_What to do_: Every line of the material that holds "else" should be counted; give the number and nothing more.
============
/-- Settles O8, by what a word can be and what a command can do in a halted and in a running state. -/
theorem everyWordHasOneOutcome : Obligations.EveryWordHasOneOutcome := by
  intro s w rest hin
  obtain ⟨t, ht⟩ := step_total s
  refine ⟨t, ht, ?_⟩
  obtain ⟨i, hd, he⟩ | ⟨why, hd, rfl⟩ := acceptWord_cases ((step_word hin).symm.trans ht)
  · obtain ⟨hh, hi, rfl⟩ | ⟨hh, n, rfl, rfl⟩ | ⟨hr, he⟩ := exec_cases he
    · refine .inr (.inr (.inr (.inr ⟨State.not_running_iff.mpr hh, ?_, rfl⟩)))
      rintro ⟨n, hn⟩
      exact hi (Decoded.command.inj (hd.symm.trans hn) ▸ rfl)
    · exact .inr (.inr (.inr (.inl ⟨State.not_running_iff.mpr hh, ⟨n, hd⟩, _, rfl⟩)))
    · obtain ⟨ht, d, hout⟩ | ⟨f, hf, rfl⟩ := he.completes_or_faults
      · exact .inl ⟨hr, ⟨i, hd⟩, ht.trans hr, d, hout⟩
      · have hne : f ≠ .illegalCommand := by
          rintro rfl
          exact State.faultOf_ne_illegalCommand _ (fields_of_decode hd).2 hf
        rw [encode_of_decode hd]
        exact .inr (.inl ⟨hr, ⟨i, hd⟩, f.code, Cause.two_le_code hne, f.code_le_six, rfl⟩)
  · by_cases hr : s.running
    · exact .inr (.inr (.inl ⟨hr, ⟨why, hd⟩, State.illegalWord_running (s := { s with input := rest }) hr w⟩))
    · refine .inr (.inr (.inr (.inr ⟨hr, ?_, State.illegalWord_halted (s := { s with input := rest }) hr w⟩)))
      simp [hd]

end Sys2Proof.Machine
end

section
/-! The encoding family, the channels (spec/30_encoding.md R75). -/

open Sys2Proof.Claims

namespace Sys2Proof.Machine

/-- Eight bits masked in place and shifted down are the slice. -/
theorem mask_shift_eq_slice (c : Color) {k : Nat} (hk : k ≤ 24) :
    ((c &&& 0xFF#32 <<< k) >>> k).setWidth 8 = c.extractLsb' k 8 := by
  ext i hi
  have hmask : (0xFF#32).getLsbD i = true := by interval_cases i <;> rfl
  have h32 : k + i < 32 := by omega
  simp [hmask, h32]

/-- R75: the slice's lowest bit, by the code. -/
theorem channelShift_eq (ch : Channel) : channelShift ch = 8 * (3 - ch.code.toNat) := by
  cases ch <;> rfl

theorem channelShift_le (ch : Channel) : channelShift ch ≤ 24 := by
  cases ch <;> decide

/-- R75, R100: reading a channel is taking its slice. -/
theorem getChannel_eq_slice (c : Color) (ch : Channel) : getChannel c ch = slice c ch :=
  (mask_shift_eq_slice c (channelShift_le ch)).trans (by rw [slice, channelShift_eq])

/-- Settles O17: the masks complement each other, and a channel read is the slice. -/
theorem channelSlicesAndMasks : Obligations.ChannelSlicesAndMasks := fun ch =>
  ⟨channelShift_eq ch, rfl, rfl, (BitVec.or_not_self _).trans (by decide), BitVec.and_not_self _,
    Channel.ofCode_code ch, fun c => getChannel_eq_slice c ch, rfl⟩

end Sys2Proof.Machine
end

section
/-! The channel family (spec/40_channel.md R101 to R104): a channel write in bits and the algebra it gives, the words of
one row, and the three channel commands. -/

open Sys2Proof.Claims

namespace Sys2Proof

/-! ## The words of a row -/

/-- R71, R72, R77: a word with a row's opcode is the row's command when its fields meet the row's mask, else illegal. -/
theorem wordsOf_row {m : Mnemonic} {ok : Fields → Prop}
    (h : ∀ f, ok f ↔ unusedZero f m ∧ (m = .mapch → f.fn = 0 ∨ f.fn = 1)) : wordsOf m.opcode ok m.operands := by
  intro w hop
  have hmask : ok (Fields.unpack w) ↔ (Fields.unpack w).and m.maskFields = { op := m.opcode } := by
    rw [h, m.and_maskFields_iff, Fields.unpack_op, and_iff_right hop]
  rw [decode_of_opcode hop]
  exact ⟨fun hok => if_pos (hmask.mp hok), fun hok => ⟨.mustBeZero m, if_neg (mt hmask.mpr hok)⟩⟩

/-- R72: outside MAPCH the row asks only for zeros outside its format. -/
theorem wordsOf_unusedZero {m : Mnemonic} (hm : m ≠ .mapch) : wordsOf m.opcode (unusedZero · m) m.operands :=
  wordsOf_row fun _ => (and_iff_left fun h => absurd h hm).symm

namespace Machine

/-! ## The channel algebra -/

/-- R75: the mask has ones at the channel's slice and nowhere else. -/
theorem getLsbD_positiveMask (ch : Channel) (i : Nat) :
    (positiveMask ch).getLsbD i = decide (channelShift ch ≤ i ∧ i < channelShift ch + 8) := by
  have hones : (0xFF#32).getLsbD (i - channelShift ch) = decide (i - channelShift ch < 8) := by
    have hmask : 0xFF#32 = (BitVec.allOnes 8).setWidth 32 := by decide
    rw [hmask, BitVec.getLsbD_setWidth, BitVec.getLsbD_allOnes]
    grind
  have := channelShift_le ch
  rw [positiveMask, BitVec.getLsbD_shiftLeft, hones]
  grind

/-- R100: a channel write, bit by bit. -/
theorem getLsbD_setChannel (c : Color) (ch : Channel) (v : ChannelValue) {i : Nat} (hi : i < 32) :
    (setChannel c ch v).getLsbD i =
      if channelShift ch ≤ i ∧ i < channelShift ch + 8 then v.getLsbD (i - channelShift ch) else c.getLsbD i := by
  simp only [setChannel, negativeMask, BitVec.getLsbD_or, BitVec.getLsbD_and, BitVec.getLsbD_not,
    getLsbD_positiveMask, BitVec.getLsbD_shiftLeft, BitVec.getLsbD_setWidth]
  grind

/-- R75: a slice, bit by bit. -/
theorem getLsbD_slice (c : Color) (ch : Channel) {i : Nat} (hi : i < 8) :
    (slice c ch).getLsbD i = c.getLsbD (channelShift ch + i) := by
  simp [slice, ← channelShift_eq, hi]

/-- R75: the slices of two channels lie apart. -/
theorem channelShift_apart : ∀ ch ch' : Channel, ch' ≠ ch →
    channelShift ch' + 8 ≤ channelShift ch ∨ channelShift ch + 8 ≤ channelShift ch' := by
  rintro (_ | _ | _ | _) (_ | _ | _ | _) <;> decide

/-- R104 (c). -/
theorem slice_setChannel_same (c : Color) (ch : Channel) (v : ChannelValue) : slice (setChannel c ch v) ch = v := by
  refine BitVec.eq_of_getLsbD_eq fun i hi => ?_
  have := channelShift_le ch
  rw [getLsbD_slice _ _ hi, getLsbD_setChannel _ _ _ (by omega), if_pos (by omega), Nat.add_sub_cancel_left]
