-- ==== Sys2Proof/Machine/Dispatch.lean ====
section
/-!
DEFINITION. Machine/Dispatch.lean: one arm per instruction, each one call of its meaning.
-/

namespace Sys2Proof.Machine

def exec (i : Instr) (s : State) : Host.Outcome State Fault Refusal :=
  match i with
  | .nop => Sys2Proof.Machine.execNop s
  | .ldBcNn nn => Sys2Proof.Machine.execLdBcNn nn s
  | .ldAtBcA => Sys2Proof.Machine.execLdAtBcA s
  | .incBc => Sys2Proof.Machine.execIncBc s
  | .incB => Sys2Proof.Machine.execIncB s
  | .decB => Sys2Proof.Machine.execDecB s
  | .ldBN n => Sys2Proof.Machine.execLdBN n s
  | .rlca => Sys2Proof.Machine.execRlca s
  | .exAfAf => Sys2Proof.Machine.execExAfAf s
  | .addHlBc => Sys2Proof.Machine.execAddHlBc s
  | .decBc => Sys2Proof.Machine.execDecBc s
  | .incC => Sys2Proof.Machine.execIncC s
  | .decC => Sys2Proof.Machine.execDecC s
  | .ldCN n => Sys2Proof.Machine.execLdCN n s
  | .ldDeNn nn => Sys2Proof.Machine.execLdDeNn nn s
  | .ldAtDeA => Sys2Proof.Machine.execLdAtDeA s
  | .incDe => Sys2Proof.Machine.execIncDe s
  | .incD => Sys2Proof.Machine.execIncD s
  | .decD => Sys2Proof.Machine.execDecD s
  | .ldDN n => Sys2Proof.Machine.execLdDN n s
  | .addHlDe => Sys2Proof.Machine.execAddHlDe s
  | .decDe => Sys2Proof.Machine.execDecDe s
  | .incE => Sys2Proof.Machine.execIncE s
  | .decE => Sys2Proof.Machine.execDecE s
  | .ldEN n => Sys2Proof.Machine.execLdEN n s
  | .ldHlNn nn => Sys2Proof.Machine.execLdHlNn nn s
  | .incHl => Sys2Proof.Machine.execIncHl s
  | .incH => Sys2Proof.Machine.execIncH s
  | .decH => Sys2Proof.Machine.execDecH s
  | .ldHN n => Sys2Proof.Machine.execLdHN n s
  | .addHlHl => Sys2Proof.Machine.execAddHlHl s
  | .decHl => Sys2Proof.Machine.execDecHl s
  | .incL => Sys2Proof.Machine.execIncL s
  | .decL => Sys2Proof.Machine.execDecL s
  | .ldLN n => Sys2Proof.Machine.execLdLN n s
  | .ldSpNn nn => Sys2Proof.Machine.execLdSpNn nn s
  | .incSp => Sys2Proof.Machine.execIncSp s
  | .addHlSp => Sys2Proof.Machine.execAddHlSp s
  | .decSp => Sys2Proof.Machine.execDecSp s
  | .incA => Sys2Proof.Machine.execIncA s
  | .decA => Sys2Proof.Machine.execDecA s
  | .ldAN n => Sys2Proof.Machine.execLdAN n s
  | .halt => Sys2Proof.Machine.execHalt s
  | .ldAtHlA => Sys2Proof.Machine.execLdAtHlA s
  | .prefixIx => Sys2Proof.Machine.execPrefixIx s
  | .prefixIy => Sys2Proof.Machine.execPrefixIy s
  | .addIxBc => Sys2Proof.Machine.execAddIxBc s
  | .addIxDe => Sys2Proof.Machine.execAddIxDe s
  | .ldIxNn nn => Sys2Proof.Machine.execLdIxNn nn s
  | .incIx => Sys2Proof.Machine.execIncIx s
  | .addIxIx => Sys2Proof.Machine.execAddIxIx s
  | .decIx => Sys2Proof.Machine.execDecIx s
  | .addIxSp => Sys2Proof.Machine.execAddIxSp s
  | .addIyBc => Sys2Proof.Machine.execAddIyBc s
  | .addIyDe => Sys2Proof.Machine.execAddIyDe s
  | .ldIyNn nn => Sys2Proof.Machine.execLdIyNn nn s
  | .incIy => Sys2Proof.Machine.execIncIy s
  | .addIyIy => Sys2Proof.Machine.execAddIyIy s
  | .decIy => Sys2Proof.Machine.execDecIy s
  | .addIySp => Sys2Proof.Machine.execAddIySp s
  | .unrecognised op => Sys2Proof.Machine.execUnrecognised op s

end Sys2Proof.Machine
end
============
_Result for this task_: 3